[Stored data entries]
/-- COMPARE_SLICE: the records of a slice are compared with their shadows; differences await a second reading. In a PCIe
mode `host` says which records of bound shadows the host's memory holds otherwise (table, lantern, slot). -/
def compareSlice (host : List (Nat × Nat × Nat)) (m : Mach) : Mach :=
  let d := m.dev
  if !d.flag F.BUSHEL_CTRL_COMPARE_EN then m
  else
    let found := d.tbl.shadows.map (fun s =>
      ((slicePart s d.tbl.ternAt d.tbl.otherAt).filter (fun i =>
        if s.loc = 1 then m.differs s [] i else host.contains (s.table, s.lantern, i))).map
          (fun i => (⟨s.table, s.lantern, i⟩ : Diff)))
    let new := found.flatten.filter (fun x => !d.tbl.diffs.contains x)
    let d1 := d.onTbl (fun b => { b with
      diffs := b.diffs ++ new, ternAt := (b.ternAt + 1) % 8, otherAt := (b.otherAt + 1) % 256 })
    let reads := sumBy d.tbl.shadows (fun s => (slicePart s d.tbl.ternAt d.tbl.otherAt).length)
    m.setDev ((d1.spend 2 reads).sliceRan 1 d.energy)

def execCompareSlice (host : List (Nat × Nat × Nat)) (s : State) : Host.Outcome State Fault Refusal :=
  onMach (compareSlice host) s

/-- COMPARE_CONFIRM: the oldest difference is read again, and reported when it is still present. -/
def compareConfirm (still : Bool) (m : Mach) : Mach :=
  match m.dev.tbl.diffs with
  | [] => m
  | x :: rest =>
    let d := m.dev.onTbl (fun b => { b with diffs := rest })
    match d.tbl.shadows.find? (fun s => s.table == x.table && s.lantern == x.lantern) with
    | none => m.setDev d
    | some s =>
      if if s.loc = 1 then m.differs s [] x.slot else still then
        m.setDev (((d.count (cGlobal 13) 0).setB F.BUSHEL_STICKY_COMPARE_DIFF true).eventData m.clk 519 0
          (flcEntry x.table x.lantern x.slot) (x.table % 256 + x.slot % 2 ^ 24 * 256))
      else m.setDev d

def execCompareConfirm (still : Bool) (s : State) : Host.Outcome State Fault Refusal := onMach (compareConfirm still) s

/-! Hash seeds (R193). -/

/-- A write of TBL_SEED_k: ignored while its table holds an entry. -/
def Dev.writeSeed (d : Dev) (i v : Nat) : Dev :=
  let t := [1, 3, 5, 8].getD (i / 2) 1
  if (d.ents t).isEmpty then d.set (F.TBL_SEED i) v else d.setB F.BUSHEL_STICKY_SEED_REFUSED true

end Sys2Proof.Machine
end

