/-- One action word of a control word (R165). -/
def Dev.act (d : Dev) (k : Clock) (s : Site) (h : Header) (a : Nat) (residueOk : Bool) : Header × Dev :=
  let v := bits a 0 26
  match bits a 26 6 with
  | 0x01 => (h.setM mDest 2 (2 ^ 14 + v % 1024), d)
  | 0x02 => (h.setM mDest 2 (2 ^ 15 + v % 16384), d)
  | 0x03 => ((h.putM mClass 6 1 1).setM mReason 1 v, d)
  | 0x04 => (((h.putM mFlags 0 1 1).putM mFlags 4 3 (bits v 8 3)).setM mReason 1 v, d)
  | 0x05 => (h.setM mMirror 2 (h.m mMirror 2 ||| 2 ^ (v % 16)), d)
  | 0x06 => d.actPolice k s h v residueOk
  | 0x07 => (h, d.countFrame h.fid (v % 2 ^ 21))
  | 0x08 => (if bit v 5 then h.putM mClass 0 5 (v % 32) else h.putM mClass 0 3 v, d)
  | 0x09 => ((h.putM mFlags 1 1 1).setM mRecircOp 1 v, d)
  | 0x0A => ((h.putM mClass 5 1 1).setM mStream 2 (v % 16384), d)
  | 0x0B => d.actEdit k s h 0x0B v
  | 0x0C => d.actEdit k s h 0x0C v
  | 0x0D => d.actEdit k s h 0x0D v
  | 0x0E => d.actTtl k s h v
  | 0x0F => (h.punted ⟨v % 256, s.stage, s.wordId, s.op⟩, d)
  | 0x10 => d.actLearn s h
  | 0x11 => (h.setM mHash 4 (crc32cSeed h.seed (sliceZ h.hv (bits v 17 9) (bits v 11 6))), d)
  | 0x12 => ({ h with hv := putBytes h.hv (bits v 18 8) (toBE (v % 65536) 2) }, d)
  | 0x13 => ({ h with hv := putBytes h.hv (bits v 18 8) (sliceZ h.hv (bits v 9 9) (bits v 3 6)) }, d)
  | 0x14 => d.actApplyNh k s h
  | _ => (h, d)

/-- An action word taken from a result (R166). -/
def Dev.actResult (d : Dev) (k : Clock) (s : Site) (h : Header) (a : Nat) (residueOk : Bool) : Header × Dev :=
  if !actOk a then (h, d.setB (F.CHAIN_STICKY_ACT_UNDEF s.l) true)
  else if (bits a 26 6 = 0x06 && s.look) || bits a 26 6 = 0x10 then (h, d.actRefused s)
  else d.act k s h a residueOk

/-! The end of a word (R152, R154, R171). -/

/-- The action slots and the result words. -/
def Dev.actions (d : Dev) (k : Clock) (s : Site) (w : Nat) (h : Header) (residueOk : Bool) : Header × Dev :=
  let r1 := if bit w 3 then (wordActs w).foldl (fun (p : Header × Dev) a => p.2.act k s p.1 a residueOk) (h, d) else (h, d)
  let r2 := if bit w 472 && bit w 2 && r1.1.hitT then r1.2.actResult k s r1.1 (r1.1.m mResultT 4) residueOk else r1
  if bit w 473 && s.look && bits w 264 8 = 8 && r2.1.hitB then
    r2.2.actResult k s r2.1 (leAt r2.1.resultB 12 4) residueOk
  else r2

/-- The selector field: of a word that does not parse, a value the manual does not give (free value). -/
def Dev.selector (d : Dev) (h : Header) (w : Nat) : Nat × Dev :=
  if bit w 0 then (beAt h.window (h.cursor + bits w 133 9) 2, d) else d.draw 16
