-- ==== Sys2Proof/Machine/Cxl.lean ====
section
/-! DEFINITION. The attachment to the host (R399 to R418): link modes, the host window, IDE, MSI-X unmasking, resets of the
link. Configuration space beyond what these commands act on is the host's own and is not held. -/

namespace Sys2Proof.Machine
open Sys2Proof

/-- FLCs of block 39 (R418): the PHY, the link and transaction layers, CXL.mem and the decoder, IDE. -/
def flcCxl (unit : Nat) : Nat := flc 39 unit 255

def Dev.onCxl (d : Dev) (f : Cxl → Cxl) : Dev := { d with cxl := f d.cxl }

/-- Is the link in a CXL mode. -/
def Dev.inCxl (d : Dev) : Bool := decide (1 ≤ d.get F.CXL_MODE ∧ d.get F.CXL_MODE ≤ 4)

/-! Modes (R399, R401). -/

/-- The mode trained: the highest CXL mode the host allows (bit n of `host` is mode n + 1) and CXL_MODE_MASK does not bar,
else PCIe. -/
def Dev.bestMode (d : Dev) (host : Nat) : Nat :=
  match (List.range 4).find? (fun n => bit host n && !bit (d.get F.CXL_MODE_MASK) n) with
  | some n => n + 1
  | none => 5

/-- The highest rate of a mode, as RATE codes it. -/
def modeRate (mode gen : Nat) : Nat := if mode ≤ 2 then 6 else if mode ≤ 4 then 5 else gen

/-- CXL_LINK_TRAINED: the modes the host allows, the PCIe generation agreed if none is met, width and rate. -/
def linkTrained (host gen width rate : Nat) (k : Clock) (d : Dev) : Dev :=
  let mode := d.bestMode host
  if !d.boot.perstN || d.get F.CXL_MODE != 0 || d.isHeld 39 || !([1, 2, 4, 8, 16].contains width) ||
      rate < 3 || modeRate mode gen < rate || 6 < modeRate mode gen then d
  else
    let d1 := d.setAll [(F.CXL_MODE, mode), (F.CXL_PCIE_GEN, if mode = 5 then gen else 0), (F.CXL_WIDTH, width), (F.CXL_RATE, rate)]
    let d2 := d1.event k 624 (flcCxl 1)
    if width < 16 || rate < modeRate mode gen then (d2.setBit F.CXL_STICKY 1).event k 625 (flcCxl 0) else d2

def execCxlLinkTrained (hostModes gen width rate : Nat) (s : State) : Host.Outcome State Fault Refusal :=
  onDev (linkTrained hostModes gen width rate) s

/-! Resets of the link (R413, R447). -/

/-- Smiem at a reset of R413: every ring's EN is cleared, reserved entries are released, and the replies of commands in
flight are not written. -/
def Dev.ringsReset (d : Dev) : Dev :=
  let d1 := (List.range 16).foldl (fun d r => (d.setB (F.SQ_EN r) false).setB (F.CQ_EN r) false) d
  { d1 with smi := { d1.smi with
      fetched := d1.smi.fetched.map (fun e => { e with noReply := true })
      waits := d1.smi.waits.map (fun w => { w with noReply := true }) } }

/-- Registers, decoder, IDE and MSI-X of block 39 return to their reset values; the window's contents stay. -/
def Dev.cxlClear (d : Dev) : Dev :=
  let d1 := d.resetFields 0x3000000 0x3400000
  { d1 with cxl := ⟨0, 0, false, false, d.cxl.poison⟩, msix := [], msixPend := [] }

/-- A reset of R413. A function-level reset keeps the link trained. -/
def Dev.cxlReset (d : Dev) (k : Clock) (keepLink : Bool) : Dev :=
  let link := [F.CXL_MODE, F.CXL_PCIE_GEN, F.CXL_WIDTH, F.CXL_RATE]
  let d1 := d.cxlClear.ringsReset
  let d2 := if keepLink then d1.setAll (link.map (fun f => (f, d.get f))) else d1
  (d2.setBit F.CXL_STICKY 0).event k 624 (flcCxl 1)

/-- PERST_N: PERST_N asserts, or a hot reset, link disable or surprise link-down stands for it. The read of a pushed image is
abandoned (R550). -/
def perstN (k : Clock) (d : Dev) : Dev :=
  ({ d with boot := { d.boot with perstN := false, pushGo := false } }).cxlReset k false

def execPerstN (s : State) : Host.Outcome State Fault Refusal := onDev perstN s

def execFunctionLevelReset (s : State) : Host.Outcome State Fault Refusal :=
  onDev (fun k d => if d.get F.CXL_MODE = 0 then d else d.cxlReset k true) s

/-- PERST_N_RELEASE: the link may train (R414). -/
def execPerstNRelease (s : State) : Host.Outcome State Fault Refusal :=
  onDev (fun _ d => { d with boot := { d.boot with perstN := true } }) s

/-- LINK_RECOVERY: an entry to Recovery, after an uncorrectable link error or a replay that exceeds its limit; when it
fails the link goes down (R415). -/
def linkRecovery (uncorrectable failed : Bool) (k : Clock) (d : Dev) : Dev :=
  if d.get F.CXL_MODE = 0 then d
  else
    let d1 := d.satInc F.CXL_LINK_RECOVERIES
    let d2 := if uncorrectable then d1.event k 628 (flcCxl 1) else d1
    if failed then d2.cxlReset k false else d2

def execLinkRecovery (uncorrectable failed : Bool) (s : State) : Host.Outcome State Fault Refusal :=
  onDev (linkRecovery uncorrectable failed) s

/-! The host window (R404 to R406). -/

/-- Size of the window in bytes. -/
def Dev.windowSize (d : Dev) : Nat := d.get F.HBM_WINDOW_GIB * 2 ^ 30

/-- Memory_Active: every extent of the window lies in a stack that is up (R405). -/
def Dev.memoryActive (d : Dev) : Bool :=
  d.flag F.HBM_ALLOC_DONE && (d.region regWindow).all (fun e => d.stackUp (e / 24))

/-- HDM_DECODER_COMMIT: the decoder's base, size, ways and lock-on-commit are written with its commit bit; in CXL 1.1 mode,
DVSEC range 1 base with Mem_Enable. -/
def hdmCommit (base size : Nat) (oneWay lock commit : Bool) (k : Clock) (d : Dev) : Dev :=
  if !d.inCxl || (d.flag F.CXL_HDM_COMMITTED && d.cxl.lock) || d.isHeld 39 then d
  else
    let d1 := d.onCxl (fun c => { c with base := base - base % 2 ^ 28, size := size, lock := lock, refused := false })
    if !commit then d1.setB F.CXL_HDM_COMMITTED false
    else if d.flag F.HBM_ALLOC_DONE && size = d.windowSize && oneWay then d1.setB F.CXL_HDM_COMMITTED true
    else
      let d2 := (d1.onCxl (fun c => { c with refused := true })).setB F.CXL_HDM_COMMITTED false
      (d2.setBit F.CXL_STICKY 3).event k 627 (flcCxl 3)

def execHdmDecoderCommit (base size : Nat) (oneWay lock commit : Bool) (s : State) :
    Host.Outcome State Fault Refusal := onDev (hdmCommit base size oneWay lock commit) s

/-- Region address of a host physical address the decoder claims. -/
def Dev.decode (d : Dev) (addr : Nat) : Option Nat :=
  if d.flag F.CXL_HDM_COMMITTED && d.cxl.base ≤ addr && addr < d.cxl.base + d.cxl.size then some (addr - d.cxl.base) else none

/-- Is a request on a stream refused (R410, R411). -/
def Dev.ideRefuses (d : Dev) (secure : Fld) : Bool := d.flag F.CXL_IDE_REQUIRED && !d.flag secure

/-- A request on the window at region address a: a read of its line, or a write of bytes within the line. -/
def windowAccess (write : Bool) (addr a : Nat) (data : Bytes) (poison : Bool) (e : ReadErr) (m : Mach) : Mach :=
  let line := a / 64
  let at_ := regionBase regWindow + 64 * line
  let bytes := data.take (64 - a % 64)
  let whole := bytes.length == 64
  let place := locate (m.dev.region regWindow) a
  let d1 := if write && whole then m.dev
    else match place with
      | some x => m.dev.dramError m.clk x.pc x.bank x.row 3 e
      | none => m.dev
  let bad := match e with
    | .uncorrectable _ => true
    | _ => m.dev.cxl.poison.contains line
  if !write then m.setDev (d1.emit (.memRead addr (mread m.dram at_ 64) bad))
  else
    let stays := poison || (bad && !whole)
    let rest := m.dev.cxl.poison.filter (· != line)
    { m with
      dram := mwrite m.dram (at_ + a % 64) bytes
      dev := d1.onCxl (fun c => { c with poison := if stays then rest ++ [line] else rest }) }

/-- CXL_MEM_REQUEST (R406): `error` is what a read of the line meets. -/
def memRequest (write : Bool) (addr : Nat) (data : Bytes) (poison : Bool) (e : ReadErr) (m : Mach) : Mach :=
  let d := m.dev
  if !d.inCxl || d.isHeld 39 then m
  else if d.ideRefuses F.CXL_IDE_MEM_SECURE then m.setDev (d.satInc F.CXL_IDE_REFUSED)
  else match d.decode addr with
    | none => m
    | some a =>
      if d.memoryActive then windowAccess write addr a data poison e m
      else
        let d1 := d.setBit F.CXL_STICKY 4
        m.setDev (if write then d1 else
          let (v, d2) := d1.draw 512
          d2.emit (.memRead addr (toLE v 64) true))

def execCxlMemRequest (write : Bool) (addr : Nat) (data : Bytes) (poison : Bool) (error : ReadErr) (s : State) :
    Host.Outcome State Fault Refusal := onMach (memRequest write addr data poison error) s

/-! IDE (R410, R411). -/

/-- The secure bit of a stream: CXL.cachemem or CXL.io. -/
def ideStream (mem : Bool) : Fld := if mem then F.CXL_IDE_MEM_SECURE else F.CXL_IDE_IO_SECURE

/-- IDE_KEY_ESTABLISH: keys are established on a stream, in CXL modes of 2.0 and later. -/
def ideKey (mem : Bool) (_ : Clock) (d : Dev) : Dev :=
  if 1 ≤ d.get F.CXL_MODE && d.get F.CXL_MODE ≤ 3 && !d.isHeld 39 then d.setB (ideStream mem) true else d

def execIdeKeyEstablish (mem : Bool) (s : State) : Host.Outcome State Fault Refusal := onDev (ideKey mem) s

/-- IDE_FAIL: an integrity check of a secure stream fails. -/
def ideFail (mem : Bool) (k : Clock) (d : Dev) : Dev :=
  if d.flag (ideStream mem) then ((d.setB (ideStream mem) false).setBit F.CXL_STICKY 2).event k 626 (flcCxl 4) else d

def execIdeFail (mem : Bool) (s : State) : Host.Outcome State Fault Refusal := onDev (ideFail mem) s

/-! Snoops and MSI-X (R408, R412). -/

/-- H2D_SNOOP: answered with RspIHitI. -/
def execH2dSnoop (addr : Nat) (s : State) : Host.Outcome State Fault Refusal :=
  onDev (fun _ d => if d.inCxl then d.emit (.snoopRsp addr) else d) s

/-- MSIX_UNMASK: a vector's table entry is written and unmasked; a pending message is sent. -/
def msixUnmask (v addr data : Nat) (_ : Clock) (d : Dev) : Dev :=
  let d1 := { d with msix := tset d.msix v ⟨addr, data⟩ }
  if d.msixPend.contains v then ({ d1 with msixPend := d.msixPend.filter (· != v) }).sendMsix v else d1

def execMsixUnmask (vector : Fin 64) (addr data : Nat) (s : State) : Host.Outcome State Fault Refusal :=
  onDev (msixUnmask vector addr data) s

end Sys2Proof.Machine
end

§ Problem to solve: What is needed is a word-for-word copy of the records above, from the first line through the line that contains "let found := d.tbl.shadows.map (fun s =>".

§ Task answer:
/-- COMPARE_SLICE: the records of a slice are compared with their shadows; differences await a second reading. In a PCIe
mode `host` says which records of bound shadows the host's memory holds otherwise (table, lantern, slot). -/
def compareSlice (host : List (Nat × Nat × Nat)) (m : Mach) : Mach :=
  let d := m.dev
  if !d.flag F.BUSHEL_CTRL_COMPARE_EN then m
  else
    let found := d.tbl.shadows.map (fun s =>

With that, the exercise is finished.